The four rural electrification cooperatives and the municipal companies are the only entities permitted to sell electricity directly to clients in their concession area. ICE owns the transmission lines, but the co-ops are responsible for distribution through over 7,000 km of grid, supplying some 150,000 customers. The supply area of the four cooperatives stretches across 22 per cent of the nation’s territory. Law No. 8345 authorized cooperatives to generate, distribute and sell electrical power to users located in the geographical area of coverage defined by their concession. The law also authorizes them to sign cooperation, investment and joint operation agreements with each other and with other public and municipal companies.  NRECA helped establish the four electric co-operatives and, in 1989,  NRECA  also helped these co-ops to form Conelectricas which owns and operates two small hydro plants and sells the energy output to its members. Each of the co-ops has been able to adopt its own approach.  For example, COPESANTOS decided that after initial construction of the distribution system was financed by the USAID funding, new consumers would be required to pay their connection costs.  By contrast, COOPELESCA started with a partial connection fee and arrangements for members to secure low interest rate bank loans.  The operational models, including the tariffs charged, also vary across the different co-operatives.

Impacts Achieved

The four rural cooperative enterprises have been active since the 1960's and are completely self-sufficient; all four have survived and prospered, helping the country to achieve over 99% electrification. They are entirely not-for-profit and reinvest all financial surplus into improving the quality and the coverage of their services. They are also continually expanding the scope of their operations beyond their original mission, for example into telecommunications, retail, media and insurance services.   They have also provided jobs for over 1,900 workers. In March 2015, the Costa Rican government announced that the country had gone 75 days without using fossil fuels by relying exclusively on renewable sources to generate power.  

Lessons Learned

This experience shows that multiple approaches to electricity distribution can be successful even in the same country.  But all need meticulous preparation and continued institutional support when setting up new organizational structures for rural electrification.  Early and full coverage of urban areas provided a secure technical and financial foundation from which to extend the benefits of electrification into rural areas.  The long-term fuel source must however be carefully considered; since climate change may worsen, and rain patterns become more unstable in Central America, Costa Rica has recognised the need to expand solar and wind power capacity in preparation for changing weather conditions that may challenge today’s reliance on hydropower.

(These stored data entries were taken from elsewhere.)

-- ==== Sys2Proof/Laws/Settle.lean ====
section
/-! SUPPORT. What ends every event: on a settled state nothing more than the next slot write begins; after an
event the state is settled. -/

set_option Elab.async false

namespace Sys2Proof.Machine

/-- The walker of a settled state has nothing to begin. -/
theorem beginAccess_of_settled {s t : State} (h : s.settled = true) (hw : t.walker = s.walker) :
    beginAccess t = t := by
  unfold beginAccess
  rw [hw]
  split
  · rename_i a rest hc ha
    simp only [State.settled, hc, ha, Bool.and_eq_true, Bool.not_eq_true'] at h
    simp [h.1.1]
  · rfl

/-- A settled state is not a DETACHING one with nothing left. -/
theorem finishDetach_of_settled {s t : State} (h : s.settled = true) (hw : t.walker = s.walker)
    (hi : t.inflight = s.inflight) : finishDetach t = t := by
  unfold finishDetach
  rw [hw, hi, if_neg]
  rintro ⟨h1, h2, h3, h4⟩
  simp [State.settled, h1, h2, h3, h4] at h

/-- An event that leaves a settled state's walker and entries alone leaves them so as it ends, and sets no
cause of its own. -/
theorem settle_of_settled {s t : State} (h : s.settled = true) (hw : t.walker = s.walker)
    (hi : t.inflight = s.inflight) :
    (settle t).walker = s.walker ∧ (settle t).regs = t.regs ∧ (settle t).inflight = s.inflight := by
  unfold settle
  rw [finishDetach_of_settled h hw hi, beginAccess_of_settled h (by simp [hw])]
  simp [hw, hi]

/-- The writer as an event ends, when its walker and entries were left alone. -/
theorem settle_writer_of_settled {s t : State} (h : s.settled = true) (hw : t.walker = s.walker)
    (hi : t.inflight = s.inflight) : (settle t).writer = (beginSlotWrite (silenceWriter t)).writer := by
  unfold settle
  rw [finishDetach_of_settled h hw hi, beginAccess_of_settled h (by simp [hw])]

/-- Raising the serial of one slot changes no other and no list. -/
theorem serialOf_raiseSerial_ne (w : Writer) {x y : Slot} (h : y ≠ x) :
    (w.raiseSerial x).serialOf y = w.serialOf y := by
  cases x <;> cases y <;> simp only [Writer.raiseSerial, Writer.serialOf]
  · rw [Table.get_set_ne _ _ (fun e => h (by rw [e]))]
  · rw [Table.get_set_ne _ _ (fun e => h (by rw [e]))]
  · exact absurd rfl h

@[simp] theorem raiseSerial_posting (w : Writer) (x : Slot) : (w.raiseSerial x).posting = w.posting := by
  cases x <;> rfl

@[simp] theorem raiseSerial_current (w : Writer) (x : Slot) : (w.raiseSerial x).current = w.current := by
  cases x <;> rfl

/-- Beginning a write takes the head slot off the list and raises its serial alone. -/
theorem beginSlotWrite_writer (s : State) :
    (beginSlotWrite s).writer = s.writer ∨
      ∃ x rest, s.writer.posting = x :: rest ∧ s.writer.current = none ∧
        (beginSlotWrite s).writer.posting = rest ∧
        (beginSlotWrite s).writer.current.map (·.slot) = some x ∧
        (∀ y, (beginSlotWrite s).writer.serialOf y = (s.writer.raiseSerial x).serialOf y) := by
  unfold beginSlotWrite
  split
  · split
    · rename_i x rest b hc hp hb
      refine Or.inr ⟨x, rest, hp, hc, by simp, rfl, ?_⟩
      intro y
      cases x <;> cases y <;> rfl
    · exact Or.inl rfl
  · exact Or.inl rfl

/-- While the writer is silent a settled state has nothing posted. -/
theorem posting_nil_of_silent {s : State} (h : s.settled = true) (ha : s.walker.state.attached = false) :
    s.writer.posting = [] := by
  simp only [State.settled, Bool.and_eq_true] at h
  have h2 := h.1.2
  simp only [ha, Bool.false_eq_true, if_false, Bool.and_eq_true, List.isEmpty_iff] at h2
  exact h2.1

/-- A settled state whose writer could write has a write in progress or nothing posted. -/
theorem posting_nil_of_idle {s : State} (h : s.settled = true) (ha : s.walker.state.attached = true)
    (hc : s.writer.current = none) (hb : s.walker.board.isSome = true) : s.writer.posting = [] := by
  simp only [State.settled, Bool.and_eq_true] at h
  have h2 := h.1.2
  obtain ⟨b, hb⟩ := Option.isSome_iff_exists.mp hb
  simpa [ha, hc, hb] using h2

/-- The writer as an event ends that posted one slot or none. -/
theorem onlySlot_of_settled {s t : State} (h : s.settled = true) (hw : t.walker = s.walker)
    (hi : t.inflight = s.inflight) (x : Slot)
    (hp : t.writer = s.writer ∨ t.writer = { s.writer with posting := s.writer.posting ++ [x] }) :
    OtherSlotsKept x s (settle t) := by
  intro y hy
  rw [settle_writer_of_settled h hw hi]
  by_cases ha : s.walker.state.attached = true
  · have hsil : silenceWriter t = t := by unfold silenceWriter; rw [hw, if_pos ha]
    rw [hsil]
    rcases beginSlotWrite_writer t with hb | ⟨z, rest, h1, h2, h3, _, h5⟩
    · rw [hb]
      rcases hp with hp | hp <;> rw [hp]
      · simp
      · refine ⟨by simp [hy], ?_⟩
        cases y <;> rfl
    · have hcur : s.writer.current = none := by
        rcases hp with hp | hp <;> simpa [hp] using h2
      by_cases hbd : s.walker.board.isSome = true
      · have hnil := posting_nil_of_idle h ha hcur hbd
        rcases hp with hp | hp
        · rw [hp, hnil] at h1; exact absurd h1 (by simp)
        · rw [hp, hnil] at h1
          simp only [List.nil_append, List.cons.injEq] at h1
          obtain ⟨rfl, rfl⟩ := h1
          refine ⟨by simp [h3, hnil], ?_⟩
          rw [h5, serialOf_raiseSerial_ne _ hy, hp]
          cases y <;> rfl
      · have : beginSlotWrite t = t := by
          unfold beginSlotWrite
          have hbn : t.walker.board = none := by simpa [hw] using hbd
          simp [hbn]
        rw [this] at h3
        rw [h3] at h1
        exact absurd h1 (by simp)
  · have ha : s.walker.state.attached = false := by simpa using ha
    have hnil := posting_nil_of_silent h ha
    have hns : (beginSlotWrite (silenceWriter t)).writer = (silenceWriter t).writer := by
      unfold beginSlotWrite
      simp [hw, ha]
    rw [hns]
    unfold silenceWriter
    rw [hw, ha]
    refine ⟨by simp [hnil], ?_⟩
    rcases hp with hp | hp <;> rw [hp] <;> cases y <;> rfl

/-- A slot that an event has put on the list of a settled state is posted as the event ends, while the writer
writes. -/
theorem posted_of_settled {s t : State} (h : s.settled = true) (hw : t.walker = s.walker)
    (hi : t.inflight = s.inflight) (x : Slot) (hx : x ∈ t.writer.posting)
    (hp : t.writer = s.writer ∨ t.writer = { s.writer with posting := s.writer.posting ++ [x] }) :
    PostedWhileAttached x s (settle t) := by
  intro ha hbd
  rw [(settle_of_settled h hw hi).1] at ha hbd
  unfold SlotPosted
  rw [settle_writer_of_settled h hw hi]
  have hsil : silenceWriter t = t := by unfold silenceWriter; rw [hw, if_pos ha]
  rw [hsil]
  rcases beginSlotWrite_writer t with hb | ⟨z, rest, h1, h2, h3, h4, h5⟩
  · exact Or.inl (by rw [hb]; exact hx)
  · have hcur : s.writer.current = none := by
      rcases hp with hp | hp <;> simpa [hp] using h2
    have hnil := posting_nil_of_idle h ha hcur hbd
    rcases hp with hp | hp
    · rw [hp, hnil] at h1; exact absurd h1 (by simp)
    · rw [hp, hnil] at h1
      simp only [List.nil_append, List.cons.injEq] at h1
      obtain ⟨rfl, rfl⟩ := h1
      refine Or.inr ⟨hcur, h4, ?_⟩
      rw [h5, hp]
      cases x <;>
        simp [Writer.raiseSerial, Writer.serialOf, Table.get_set_self, BitVec.toNat_add]

end Sys2Proof.Machine
end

Experience has shown that, when extending access to electricity, care must be taken to avoid the excessive proliferation of dams (small and large), leading to overproduction of energy and unnecessary environmental degradation.  Such dams may also contribute to the expansion of commercial forest plantations, agribusiness production, tourism enclaves and the imposition of genetically modified crops - these are all outcomes that can brings benefits but need to be carefully managed. Local communities have also denounced the impacts of relatively small hydropower projects, which in some cases have involved the loss of artisanal fishing and recreational spaces.

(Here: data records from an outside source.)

/-- The port leaving the Reader Queue (R29), `waits` being whether it waits there. -/
def readerLeft (waits : Bool) (x : Port) : Port :=
  if x.state = .identifying then
    { x with
      toReader := x.toReader.filter (· != .join) ++ (if waits || x.joining then [] else [.withdrawal]) }
  else x

/-- The port after a debounced removal (R29). -/
def removed (waits : Bool) (beat : Word) (x : Port) : Port :=
  { ((x.railCut .unplugged).gaveUp.readerLeft waits).countsCleared with
    classRecord := none, firmware := none, target := .off, endReason := .unplugged, plugged := false
    waiters := [] }.entered .empty beat

/-- The port read again after CLEAR (R77). -/
def identifiedAgain (ticket : Nat) (beat : Word) (x : Port) : Port :=
  (x.entered .identifying beat).joinHanded ticket

/-- The port after CLEAR (R8). -/
def clearTaken (ticket : Nat) (beat : Word) (x : Port) : Port :=
  match x.state with
  | .faulted .plugNoack => x.identifiedAgain ticket beat
  | .faulted .plugBad => x.identifiedAgain ticket beat
  | .faulted _ => x.wentOff beat
  | _ => x

/-- The port after the result of an identity read (R74). -/
def resultTaken (r : IdResult) (beat : Word) (x : Port) : Port :=
  if x.state = .identifying then
    match r with
    | .valid c => { x with classRecord := some c }.wentOff beat
    | .plugBad => x.faultEntered .plugBad beat
    | .plugNoack => x.faultEntered .plugNoack beat
  else x

/-- The wait of PAUSING or RESUMING after a target set (R4). -/
def waitedFor (awaited : Target) (ms : Nat) (x : Port) : Port :=
  { x with
    timer :=
      if x.target = awaited then
        if x.timer.isSome ∨ x.lane.stepInFlight then x.timer else some ms
      else none }

/-- The port after a target set that may change what is called for (R62). -/
def calledAgain (old : Target) (x : Port) : Port :=
  if stepCall x.state x.target ≠ stepCall x.state old ∧ (stepCall x.state x.target).isSome then
    x.claimRaised.granted
  else x

/-- The port acting on a newly stored target (Table 1-3). -/
def targetActed (old : Target) (beat : Word) (x : Port) : Port :=
  match x.state with
  | .off => if x.target = .off then x else x.queuedUp beat
  | .queued => if x.target = .off then (x.told .withdrawal).wentOff beat else x
  | .powering | .booting =>
    if x.target = .off then ((x.railCut .cancelled).gaveUp).wentOff beat else x
  | .tuning | .ready | .paused => x.calledAgain old
  | .pausing => (x.waitedFor .paused Config.holdLimitMs).calledAgain old
  | .resuming => (x.waitedFor .awake x.resumeMs).calledAgain old
  | _ => x

/-- The port storing a target (R12). -/
def targetStored (t : Target) (x : Port) : Port :=
  { x with
    waiters := if t = x.target then x.waiters else []
    target := t
    recovery := if x.state = t.goal then 0 else x.recovery }

/-- The port carrying a target set out (R12). -/
def carriedOut (t : TargetSet) (old : Target) (beat : Word) (x : Port) : Port :=
  let y : Port := { x with cut := t.cut }
  { (if t.cut ∧ (x.state = .queued ∨ x.railOn) then y.cutOff beat else y.targetActed old beat) with
    cut := false }

/-- The port with a carried request on its waiter list. -/
def waiterJoined (ref : Option EntryNo) (x : Port) : Port := { x with waiters := x.waiters ++ ref.toList }

/-- The port after a target set that is taken (R12). -/
def targetTaken (t : TargetSet) (ref : Option EntryNo) (stamp beat : Word) (x : Port) : Port :=
  let y := ({ x with stamp := stamp }.targetStored t.target).carriedOut t x.target beat
  if answerTo x t = .waiting then y.waiterJoined ref else y

/-- The port after a profile replacement (Table 5-2). -/
def profileReplaced (list : Profile) (beat : Word) (x : Port) : Port :=
  let y : Port := { x with profile := list }
  match x.state with
  | .tuning =>
    if x.lane.carries .set then { y with stale := true, restart := true }
    else
      (if list = [] then { y with stale := true, cursor := 0 }.tuned beat
        else { y with stale := true, cursor := 0 }.claimRaised).granted
  | .ready =>
    if x.lane.phrase?.isSome then { y with stale := true }
    else ({ y with stale := true }.tuningEntered beat).granted
  | .pausing | .paused | .resuming | .stopping => { y with stale := true }
  | _ => y

/-- The port after its settle time (R21). -/
def booted (beat : Word) (x : Port) : Port :=
  { x.entered .booting beat with
    timer := some x.bootMs, wakePulse := some Config.wakePulseMs, lane := .free }.granted

/-- The port after its boot limit (R22). -/
def bootLimited (beat : Word) (x : Port) : Port :=
  let y : Port := { x with bootAttempts := x.bootAttempts + 1 }
  if x.bootAttempts + 1 < Config.maxBootOrTrip then ((y.railCut .bootRetry).gaveUp).queuedUp beat
  else y.faultEntered .boot beat

/-- The port taking a grant (R20, R3). -/
def grantTaken (beat : Word) (x : Port) : Port :=
  let y : Port := { x with fromGovernor := x.fromGovernor.tail }
  if x.state = .queued then { y.entered .powering beat with timer := some x.settleMs }
  else y.told .returnedGrant

/-- The port taking a trip cut (R34). -/
def tripCutTaken (beat : Word) (x : Port) : Port :=
  let y : Port := { x with fromGovernor := x.fromGovernor.tail }
  if x.state.isWarming then
    let z : Port := { y with tripCount := x.tripCount + 1 }
    if x.tripCount + 1 < Config.maxBootOrTrip then ((z.railCut .tripped).gaveUp).queuedUp beat
    else z.faultEntered .supply beat
  else y

/-- The port taking a beat boundary (R41, R42). -/
def boundaryTaken (p : PortNo) (b : Word) (rest : List Word) (beat : Word) (x : Port) : Port :=
  let y : Port := { x with boundaries := rest }
  match x.classRecord with
  | none => y
  | some c =>
    if x.state.isAlive ∧ isKeepalive p b c.keepalivePeriod.toNat then
      if x.silence < c.lapseLimit.toNat then { y with silence := x.silence + 1, keepDue := true }.granted
      else y.lapsed beat
    else y

end Port

/-! ## Each operation and its mirror -/

variable (p : PortNo) (s : State)

@[simp] theorem enterState_port (st : PState) :
    (enterState p st s).port p = (s.port p).entered st s.cadence.beat := by
  unfold enterState Port.entered; split <;> simp

@[simp] theorem enterState_cadence (st : PState) : (enterState p st s).cadence = s.cadence := by
  unfold enterState; split <;> simp

@[simp] theorem tellGovernor_port (m : GovMsg) : (s.tellGovernor p m).port p = (s.port p).told m := by
  simp [State.tellGovernor, Port.told]

@[simp] theorem tellGovernor_cadence (m : GovMsg) : (s.tellGovernor p m).cadence = s.cadence := rfl

@[simp] theorem reached_port : (reached p s).port p = (s.port p).reachedTarget := by
  simp [reached, Port.reachedTarget]

@[simp] theorem reached_cadence : (reached p s).cadence = s.cadence := by simp [reached]

@[simp] theorem reachIfGoal_port : (reachIfGoal p s).port p = (s.port p).reachedIfGoal := by
  unfold reachIfGoal Port.reachedIfGoal; split <;> simp

@[simp] theorem queueUp_port : (queueUp p s).port p = (s.port p).queuedUp s.cadence.beat := by
  simp [queueUp, Port.queuedUp]

@[simp] theorem entered_target (x : Port) (st : PState) (b : Word) : (x.entered st b).target = x.target := by
  unfold Port.entered; split <;> rfl

@[simp] theorem enterOff_port : (enterOff p s).port p = (s.port p).wentOff s.cadence.beat := by
  unfold enterOff Port.wentOff
  simp only [enterState_port, port_modPort_self, entered_target]
  split <;> simp [Port.countsCleared]

@[simp] theorem abandonLane_port :
    (abandonLane p s).port p = { s.port p with lane := .closed, stepClaim := false } := by
  simp [abandonLane]

@[simp] theorem cutRail_port (why : EndReason) : (cutRail p why s).port p = (s.port p).railCut why := by
  unfold cutRail Port.railCut; split <;> simp

@[simp] theorem cutRail_cadence (why : EndReason) : (cutRail p why s).cadence = s.cadence := by
  unfold cutRail; split <;> simp [abandonLane]

@[simp] theorem giveUpHoldings_port : (giveUpHoldings p s).port p = (s.port p).gaveUp := by
  unfold giveUpHoldings Port.gaveUp; split_ifs <;> simp

@[simp] theorem giveUpHoldings_cadence : (giveUpHoldings p s).cadence = s.cadence := by
  unfold giveUpHoldings; split_ifs <;> simp

@[simp] theorem fault_port (r : FaultReason) :
    (fault p r s).port p = (s.port p).faultEntered r s.cadence.beat := by
  simp [fault, Port.faultEntered]

@[simp] theorem setTimer_port (d : Deadline) : (setTimer p d s).port p = { s.port p with timer := d } := by
  simp [setTimer]

@[simp] theorem setTimer_cadence (d : Deadline) : (setTimer p d s).cadence = s.cadence := rfl

@[simp] theorem raiseClaim_port : (raiseClaim p s).port p = (s.port p).claimRaised := by
  simp [raiseClaim, Port.claimRaised]

@[simp] theorem enterReady_port : (enterReady p s).port p = (s.port p).readied s.cadence.beat := by
  simp [enterReady, Port.readied]

@[simp] theorem finishTuning_port : (finishTuning p s).port p = (s.port p).tuned s.cadence.beat := by
  simp [finishTuning, Port.tuned]

@[simp] theorem entered_profile (x : Port) (st : PState) (b : Word) : (x.entered st b).profile = x.profile := by
  unfold Port.entered; split <;> rfl

@[simp] theorem enterTuning_port : (enterTuning p s).port p = (s.port p).tuningEntered s.cadence.beat := by
  unfold enterTuning Port.tuningEntered
  simp only [enterState_port, entered_profile, port_modPort_self]
  split <;> simp [Port.profileToSend]

@[simp] theorem enterPausing_port : (enterPausing p s).port p = (s.port p).pausingEntered s.cadence.beat := by
  simp [enterPausing, Port.pausingEntered]

@[simp] theorem entered_resumeMs (x : Port) (st : PState) (b : Word) :
    (x.entered st b).resumeMs = x.resumeMs := by
  unfold Port.entered; split <;> rfl

@[simp] theorem enterResuming_port : (enterResuming p s).port p = (s.port p).resumingEntered s.cadence.beat := by
  simp [enterResuming, Port.resumingEntered]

The co-operatives supply energy to ~400,000 users (~115,000 households), with initial costs offset by early finance of ~US$4.5m (provided by international donors, the national bank, and co-operative members).  Cost-covering prices were successfully introduced by the co-operatives after the grants and concessional loans were taken into consideration.  This market driven approach, with co-operatives servicing rural areas, has been very successful (over 99% of the population now have electricity access, with 97% of those connected being powered by renewable energy sources). By  the year 2000, after years of under-pricing, the co-operatives set a minimum charge for the first 30kWh/month at US$2.50-2.75.  Although many users ensured their consumption did not exceed this limit, the fixed charge provided a minimum annual income for the co-operatives of about US$3.6m.  The co-operatives have thereby provided a cost-effective means of servicing the population in remote areas, where the cost of grid extension would be excessive.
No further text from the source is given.